Prophet handed Utter a plate, which the marshal took with an owly air. “No reason to get personal, ’specially since I brought you some vittles an’ all.”
Utter set the plate on his lap, atop his rifle, and lifted the oilcloth. “Well, I’ll be damned. Don’t tell me you want a raise already!”
The joke seemed to lift his spirits, so, as Prophet sat down on the middle porch step and propped his own plate on his lap, he thought he could broach a subject that had been on his mind but one that would probably be a sore topic for the marshal. “Speaking of the judge ...”
Utter was already working on his short ribs, using his hands. “What about him?”
“You think he’ll make it?”
“Of course he’ll make it. Your memory that short? I done told you he’s got a passel of soldiers from Fort Stockton escortin’ him around three counties. He’ll be here on Wednesday. Mark my words.”
“All right.” Prophet laid into a short rib.
Utter stopped eating to scowl at the back of the bounty hunter’s neck. “What do you mean—‘all right’?”

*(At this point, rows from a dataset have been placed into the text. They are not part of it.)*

-- ==== Sys2Proof/Syntax.lean ====
section
/-! DEFINITION. The instructions and events of the BZ9: one constructor of `Instr` for every row of
spec/opcode_table.json. The token instructions carry the fields of their 128-bit word (R23) already taken
apart; the events carry what comes with them from outside the unit that performs them. -/

namespace Sys2Proof

/-- Element types, R27; `none` is code 0xF. -/
inductive Ty where
  | s8 | s16 | s32 | s64 | z8 | z16 | z32 | z64 | f32 | bf16 | f16 | e4m3 | e5m2 | e2m1 | qn4 | none
  deriving DecidableEq, Repr

/-- Block geometries, R28. -/
inductive Geom where
  | g0 | g1 | g2 | g3 | g4 | g5
  deriving DecidableEq, Repr

/-- Operand ports, R16 and R25. -/
inductive Port where
  | l | r | c
  deriving DecidableEq, Repr

/-- A destination field, R25. -/
inductive Dest where
  | none
  | node (n : BitVec 7) (p : Port)
  | out (p : BitVec 6)
  deriving DecidableEq, Repr

/-- Rounding modes, R74. -/
inductive Mode where
  | rne | rtz | rup | rdn
  deriving DecidableEq, Repr

/-- FNEW's PLACE, R104. -/
inductive Place where
  | loc | named | least
  deriving DecidableEq, Repr

/-- SELF's WHAT, R116. -/
inductive SelfWhat where
  | frame | core | pkg | ctx | iter | cid | blk
  deriving DecidableEq, Repr

/-- CMP's conditions, R121. -/
inductive IntCond where
  | eq | ne | lt | le | gt | ge | tst
  deriving DecidableEq, Repr

/-- FCMP's conditions, R127. -/
inductive FltCond where
  | eq | ne | lt | le | gt | ge | uno | ord
  deriving DecidableEq, Repr

/-- TINFO's WHAT, R144. -/
inductive InfoWhat where
  | count | pbytes | sbytes | base | window
  deriving DecidableEq, Repr

/-- PART of TGET and TSET, R148. -/
inductive Part where
  | elem | scale | super
  deriving DecidableEq, Repr

/-- WLD's compression, R181 and R185. -/
inductive Comp where
  | dense | s24 | qn4
  deriving DecidableEq, Repr

/-- The reductions of CRED and BUPD, R212 and R219. -/
inductive RedOp where
  | add | min | max
  deriving DecidableEq, Repr

/-- AOP's operations, R220. -/
inductive AtomOp where
  | add | and | or | xor | min | max | xchg
  deriving DecidableEq, Repr

/-- Scopes of ACQ and REL, R223. -/
inductive Scope where
  | core | die | package | domain
  deriving DecidableEq, Repr

/-- R381, R426: a halt as a Cairn message carries it: the job, and the package that sent the message. -/
structure StopRelay where
  job : Nat
  pkg : Nat
  deriving DecidableEq, Repr

/-- R427: the RIGHTS a message names, and whether the message is signed. -/
structure SignedRights where
  rights : BitVec 4
  signed : Bool
  deriving DecidableEq, Repr

/-- R443: how a stage of bring-up ends: the failure it met, 0 for none; the firmware images of stage ROM, each with its security
version, its digest and whether its signature verifies (R417); and the ports that link training brings up in stage REPAIR. -/
structure StageEnd where
  failure : Nat
  images : List (Nat × Nat × Bool)
  ports : Nat
  deriving DecidableEq, Repr

/-- The fields that every token instruction word has, R23. -/
structure Par where
  slot : BitVec 8
  ty : Ty
  d0 : Dest
  d1 : Dest
  d2 : Dest
  hist : Bool
  trcf : Bool
  deriving DecidableEq, Repr
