/-- The opcode map, class 4 (R38 to R43). -/
def decClass4 (f : Fields) : Except Reason Instr :=
  match f.opc % 64 with
  | 0 => need (f.ar == 1 && f.immr == 0) .arity (decWld f)
  | 1 => need (f.ar == 1 && f.immr == 0) .arity (decWfree f)
  | 2 => need (f.ar == 2 && f.immr == 0) .arity (decMma f)
  | 3 => if f.ar == 2 && f.immr == 0 then decMmas f else if f.ar == 1 && f.immr == 1 then decMmasImm f else .error .arity
  | 4 => if f.ar == 2 && f.immr == 0 && bf f.mod 0 1 == 0 then decAdrain f else if f.ar == 1 && f.immr == 1 && bf f.mod 0 1 == 0 then decAdrainImm f else if f.ar == 3 && f.immr == 0 && bf f.mod 0 1 == 1 then decAdrainSteer f else if f.ar == 2 && f.immr == 1 && bf f.mod 0 1 == 1 then decAdrainSteerImm f else .error .arity
  | 5 => need (f.ar == 1 && f.immr == 0) .arity (decAclr f)
  | 6 => need (f.ar == 1 && f.immr == 0) .arity (decWinfo f)
  | 7 => need (f.ar == 1 && f.immr == 0) .arity (decMstat f)
  | _ => .error .opcUnassigned

/-- The opcode map, class 5 (R38 to R43). -/
def decClass5 (f : Fields) : Except Reason Instr :=
  match f.opc % 64 with
  | 0 => need (f.ar == 1 && f.immr == 0) .arity (decLd f)
  | 1 => if f.ar == 2 && f.immr == 0 then decSt f else if f.ar == 1 && f.immr == 1 then decStImm f else .error .arity
  | 2 => if f.ar == 1 && f.immr == 0 then decLdt f else if f.ar == 2 && f.immr == 0 then decLdtScaled f else .error .arity
  | 3 => if f.ar == 2 && f.immr == 0 then decStt f else if f.ar == 3 && f.immr == 0 then decSttScaled f else .error .arity
  | 4 => if f.ar == 1 && f.immr == 0 then decCopy f else if f.ar == 2 && f.immr == 0 then decCopyAddr f else .error .arity
  | 5 => need (f.ar == 2 && f.immr == 0) .arity (decGath f)
  | 6 => need (f.ar == 2 && f.immr == 0) .arity (decScat f)
  | 7 => need (f.ar == 2 && f.immr == 0) .arity (decCred f)
  | 8 => need (f.ar == 1 && f.immr == 0) .arity (decDrain f)
  | 9 => need (f.ar == 1 && f.immr == 0) .arity (decPfh f)
  | 10 => if f.ar == 2 && f.immr == 0 then decAop f else if f.ar == 1 && f.immr == 1 then decAopImm f else .error .arity
  | 11 => if f.ar == 3 && f.immr == 0 then decAcas f else if f.ar == 2 && f.immr == 1 then decAcasImm f else .error .arity
  | 12 => need (f.ar == 2 && f.immr == 0) .arity (decBupd f)
  | 13 => if f.ar == 3 && f.immr == 0 then decBaxpy f else if f.ar == 2 && f.immr == 1 then decBaxpyImm f else .error .arity
  | _ => .error .opcUnassigned
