-- ==== Sys2Proof/Machine/Operands.lean ====
section
/-! DEFINITION. Operands: immediates (R24), positions (R93, R94, R139), tokens formed from values (R11, R19), and
address operands with their checks (R35, R36, R201, R202, R280, R282, R289, R293). -/

namespace Sys2Proof.Machine

/-! ## Token kinds and statuses -/

def kScalar : Nat := 0
def kTile : Nat := 1
def kCont : Nat := 2
def kEos : Nat := 3
def kPoison : Nat := 4
def kDecision : Nat := 5

/-- R37. -/
def stExtentBound : Nat := 0x01
def stTagMismatch : Nat := 0x02
def stAddrMismatch : Nat := 0x03
def stDataUe : Nat := 0x04
def stResidue : Nat := 0x05
def stRoute : Nat := 0x06
def stPageFault : Nat := 0x07
def stLinkTimeout : Nat := 0x08
def stIndeterminate : Nat := 0x09
def stWeightUe : Nat := 0x0A
def stFormat : Nat := 0x0B
def stPerm : Nat := 0x0C
def stOversize : Nat := 0x0D
def stAbandoned : Nat := 0x0E
def stPoisonIn : Nat := 0x0F
def stBadSpace : Nat := 0x10

/-- R11. -/
def residue255 (v : Word) : Nat := v.toNat % 255

/-- A token formed by a firing: its phase and priority are the firing's, its residue that of its value (R11, R96). -/
def mkTok (site : Site) (kind : Nat) (v : Word) : Tok := ⟨v, kind, site.phase, residue255 v, site.prio⟩

def scalarTok (site : Site) (v : Word) : Tok := mkTok site kScalar v

/-- A value that a firing moves on unchanged keeps its residue (R98). -/
def carryTok (site : Site) (t : Tok) : Tok := { t with phase := site.phase, prio := site.prio }

/-- R19: a poison value that arises at a site. DEDUCED (log 37). -/
def poisonVal (s : State) (site : Site) (st : Nat) : Word :=
  BitVec.ofNat 64 (s.plat.pkg * 2 ^ 52 + site.core * 2 ^ 44 + site.block * 2 ^ 38 + site.node * 2 ^ 31 + st)

def poisonTok (s : State) (site : Site) (st : Nat) : Tok := mkTok site kPoison (poisonVal s site st)

/-- The status that a poison value carries (R19). -/
def poisonStatus (v : Word) : Nat := v.toNat % 256

/-- R24: an immediate in an operand position, a scalar extended by TY. -/
def immTok (t : Ty) (imm : BitVec 32) : Tok :=
  let v : Word := if tySigned t || tyIsFloat t then imm.signExtend 64 else imm.zeroExtend 64
  { val := v, kind := kScalar, res := residue255 v }

/-- R94: the token that a firing with poison or EOS among its inputs emits. -/
def badInput (ops : List Tok) : Option Tok :=
  match ops.find? fun t => t.kind == kPoison with
  | some t => some t
  | none => ops.find? fun t => t.kind == kEos

/-- R93: a read position accepts KIND 0 and KIND 5. -/
def isRead (t : Tok) : Bool := t.kind == kScalar || t.kind == kDecision

/-! ## Physical addresses -/

/-- R278: package id of a physical address. -/
def paPkg (pa : Nat) : Nat := pa / 2 ^ 44 % 4096

def paLocal (pa : Nat) : Nat := pa % 2 ^ 44

def State.isLocal (s : State) (pa : Nat) : Bool := paPkg pa == 0xFFF || paPkg pa == s.plat.pkg

/-- R178: a physical address with its package id written out. -/
def State.absPa (s : State) (pa : Nat) : Nat := (if s.isLocal pa then s.plat.pkg else paPkg pa) * 2 ^ 44 + paLocal pa

/-- A local address in the form a chunk holds it. -/
def ownPa (a : Nat) : Nat := 0xFFF * 2 ^ 44 + a

/-- R422: the key of an encrypted access by a tenant. -/
def State.keyFor (s : State) (tenant pa : Nat) (enc : Bool) : Nat :=
  if enc then
    match s.tenant? tenant with
    | some t => if paLocal pa < hbmTop then t.keyH else t.keyT
    | none => 0
  else 0

/-- R280: every bank that a shared-memory range touches belongs to the tenant. -/
def State.banksOk (s : State) (tenant a n : Nat) : Bool :=
  if n == 0 then true else
    (List.range ((a - shmBase + n - 1) / 0x100000 + 1 - (a - shmBase) / 0x100000)).all fun i =>
      s.plat.banks.contains ((a - shmBase) / 0x100000 + i, tenant)

/-! ## Address operands -/

def spaceOf (a : Word) : Nat := bf a.toNat 60 4

/-- R35: the fields of each SPACE; a nonzero bit elsewhere is BAD_SPACE. DEDUCED (log 67). -/
def spaceFields (a : Word) : Bool :=
  let n := a.toNat % 2 ^ 60
  match spaceOf a with
  | 0 => true
  | 1 => decide (n < 2 ^ 26)
  | 2 => decide (n < 2 ^ 35) && bf n 26 6 == 0
  | 3 => bf n 32 24 == 0
  | 5 => decide (n < 2 ^ 44)
  | _ => false

/-- What an access is for: which spaces and extents the instruction accepts (R201). -/
structure Use where
  spaces : List Nat := [0, 1, 2, 3, 5]
  read : Bool := true
  write : Bool := false
  /-- Copy-engine use: copy-only and network extents are reached (R291). -/
  copy : Bool := false
  /-- The device's own use of e13 to e15 (R289). -/
  device : Bool := false
  deriving DecidableEq, Repr

/-- Where a checked access lands. -/
structure Target where
  /-- Parts with their length and offset in the access, ascending. -/
  parts : List (Loc × Nat × Nat) := []
  /-- FA of the page, when the access has a page attribute. -/
  fa : Option Nat := none
  /-- R217: the access path. -/
  path : Nat := 0
  /-- A copy-only extent: virtual address to translate page by page; a network extent: queue pair and offset. -/
  va : Option Nat := none
  net : Option (Nat × Nat) := none
  deriving DecidableEq, Repr

/-- The 64 bytes of a pipe descriptor, as a number (R224). -/
def State.pipeWord (s : State) (pa : Nat) : Nat := leNat (Memory.getMany s.ms.mem pa 64)

/-- R224: SIZE, RING and the reserved fields of a descriptor are legal. -/
def pipeOk (d : Nat) : Bool :=
  let ring := BitVec.ofNat 64 (bf d 64 64)
  decide (1 ≤ bf d 128 32) && decide (bf d 128 32 ≤ 2 ^ 20) && bf d 384 128 == 0 && bf d 160 32 == 0 && bf d 1 63 == 0 &&
    (spaceOf ring == 1 || spaceOf ring == 2) && spaceFields ring && bf ring.toNat 0 6 == 0

/-- R36, R224: the local address of a ring whose descriptor lies at `pa`. -/
def ringBase (pa d : Nat) : Nat :=
  let ring := bf d 64 64
  let die := if ring / 2 ^ 60 == 1 then (pa - shmBase) / 0x4000000 else bf ring 32 3
  shmBase + die * 0x4000000 + ring % 2 ^ 26

/-- R293: the parts of a direct extent's range, split at page boundaries (`k` pages at most). -/
def chunkParts (x : Extent) (tag : Nat) (key : Nat → Nat) : Nat → Nat → Nat → Nat → List (Loc × Nat × Nat)
  | 0, _, _, _ => []
  | k + 1, o, n, done =>
    if n == 0 then [] else
      let va := x.vbase + o
      let psb := if x.ps == 0 then 2 ^ 21 else 2 ^ 30
      let pa := x.chunks.getD (va / psb - x.vbase / psb) 0 + va % psb
      let len := min n (psb - va % psb)
      (.mem pa tag (key pa), len, done) :: chunkParts x tag key k (o + len) (n - len) (done + len)

/-- R217: the access path of a physical address, seen from a core. -/
def State.pathOf (s : State) (core pa : Nat) : Nat :=
  if !s.isLocal pa then 5
  else if paLocal pa < hbmTop then 3
  else if paLocal pa < shmTop then (if (paLocal pa - shmBase) / 0x4000000 == dieOf core then 1 else 2)
  else 4

/-- R202: the CID of the slot of a firing. -/
def State.cidOf (s : State) (site : Site) : Nat :=
  match s.cslot? site.core site.cslot with
  | some k => k.cid
  | none => ((s.ctx? site.ctx).map fun c => c.cid).getD 0

/-- R201, R202, R280: an access of `n` bytes in an extent; `cid` is that of the firing's slot. DEDUCED (log 68). -/
def resolveExtent (s : State) (c : Ctx) (core cid : Nat) (u : Use) (a : Word) (n : Nat) : Except Nat Target :=
  let e := bf a.toNat 56 4
  let o := a.toNat % 2 ^ 56
  let x := c.extents.getD e {}
  if 13 ≤ e && !u.device then .error stPerm
  else if !x.v || x.len ≤ o || x.len < o + n then .error stExtentBound
  else if x.kind != 0 && !u.copy then .error stPerm
  else if (u.read && x.perm % 2 == 0) || (u.write && x.perm / 2 == 0) || (e == 12 && u.write) then .error stPerm
  else if x.kind == 0 && x.cid != 0 && x.cid != cid then .error stPerm
  else match x.kind with
    | 0 =>
      let parts := chunkParts x x.atag (fun pa => s.keyFor c.tenant pa x.enc) 65 o n 0
      let pas := parts.map fun p => match p.1 with
        | .mem pa _ _ => pa
        | _ => 0
      if pas.any fun pa => !s.isLocal pa && Table.get s.plat.l2p (paPkg pa) == 0 && !(s.plat.l2p.any fun e => e.1 == paPkg pa)
      then .error stAddrMismatch
      else if pas.any fun pa => s.isLocal pa && !s.localOk (paLocal pa) then .error stAddrMismatch
      else .ok { parts := parts, fa := some x.fa, path := s.pathOf core (pas.headD 0) }
    | 1 => .ok { va := some (x.vbase + o), path := 7 }
    | _ => .ok { net := some (x.chunks.headD 0, o), path := 5 }

/-- R35, R36, R201, R202: checks an address operand of a firing at a core, for `n` bytes. DEDUCED (log 67). -/
def State.resolve (s : State) (site : Site) (u : Use) (a : Word) (n : Nat) : Except Nat Target :=
  match s.ctx? site.ctx with
  | none => .error stExtentBound
  | some c =>
    let sp := spaceOf a
    let shm (die o : Nat) : Except Nat Target :=
      let pa := shmBase + die * 0x4000000 + o
      if 0x4000000 < o + n then .error stExtentBound
      else if !s.banksOk c.tenant pa n then .error stPerm
      else .ok { parts := [(.mem (ownPa pa) 0 0, n, 0)], path := if die == dieOf site.core then 1 else 2 }
    if !spaceFields a then .error stBadSpace
    else if !u.spaces.contains sp then .error stFormat
    else match sp with
      | 0 => resolveExtent s c site.core (if u.device then c.cid else s.cidOf site) u a n
      | 1 => shm (dieOf site.core) (a.toNat % 2 ^ 26)
      | 2 => shm (bf a.toNat 32 3) (a.toNat % 2 ^ 26)
      | 3 =>
        match c.pipes.find? fun p => p.1 == bf a.toNat 56 4 with
        | none => .error stExtentBound
        | some p =>
          let d := s.pipeWord p.2
          let o := a.toNat % 2 ^ 32
          let base := ringBase p.2 d
          if bf d 128 32 * 64 ≤ o || bf d 128 32 * 64 < o + n then .error stExtentBound
          else if !s.banksOk c.tenant (base + o) n then .error stPerm
          else .ok { parts := [(.mem (ownPa (base + o)) 0 0, n, 0)], path := 6 }
      | _ =>
        let idx := bf a.toNat 32 12
        let t := s.tile? site.core idx
        if (s.core site.core).tile.gen idx != bf a.toNat 24 8 then .error stTagMismatch
        else match t with
          | none => .error stTagMismatch
          | some t =>
            let b := s.baseTile site.core t
            let o := a.toNat % 2 ^ 24
            if tileSize b.shape ≤ o || tileSize b.shape < o + n then .error stExtentBound
            else .ok { parts := [(.tile site.core b.idx o, n, 0)], path := 0 }

/-- R72: FA's type and geometry, when the page is typed. -/
def faTyped (fa : Option Nat) : Option (Nat × Nat) :=
  match fa with
  | none => none
  | some f => if f / 256 % 2 == 1 || (f % 16 == 15 && f / 16 % 16 == 0) then none else some (f % 16, f / 16 % 16)

/-- R73: the type and geometry of a formed access: `t`, `g` as the instruction names them (code 15: as page). -/
def formatOf (fa : Option Nat) (t : Ty) (g : Option Geom) : Except Nat (Ty × Geom) :=
  match faTyped fa with
  | none => .ok (t, g.getD .g0)
  | some (ft, fg) =>
    match geomOfCode fg with
    | none => .error stFormat
    | some bg =>
      let ty := tyOfCode ft
      if bg == .g5 || !pairOk ty bg then .error stFormat
      else if t != .none && t != ty then .error stFormat
      else if t != .none && g.isSome && g != some bg then .error stFormat
      else .ok (ty, bg)

/-- R73: a page that may be named as the scale address of an element geometry (R71). -/
def scalePageOk (fa : Option Nat) (g : Geom) : Bool :=
  match faTyped fa with
  | none => true
  | some (ft, fg) => fg == 5 && ft == (match g with
    | .g1 => 0xC
    | .g2 => 0xB
    | .g3 => 0xF
    | _ => 0x4)

/-- The bytes at a local place, without any check: what the home node holds (R335). -/
def State.peek (s : State) (p : Loc) (n : Nat) : List Byte :=
  match p with
  | .mem pa _ key => (List.range n).map fun i => keyByte s (paLocal pa + i) key
  | .tile core idx off => match s.tile? core idx with
    | some t => t.getBytes off n
    | none => List.replicate n blank
  | _ => List.replicate n blank

end Sys2Proof.Machine
end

“I mean, all right. If you say so.”
“You don’t think the cavalry can protect the judge?”
“Obviously you do,” Prophet said, chewing. “You know this stretch of sage better than I do.”
“Well, that’s just plumb loco if you don’t think ten soldiers from Fort Stockton, with an experienced sergeant and a good lieutenant, can keep the judge from gettin’ greased by old Sam and his brigands. Hell, the soldiers out here are used to fightin’ Apaches!”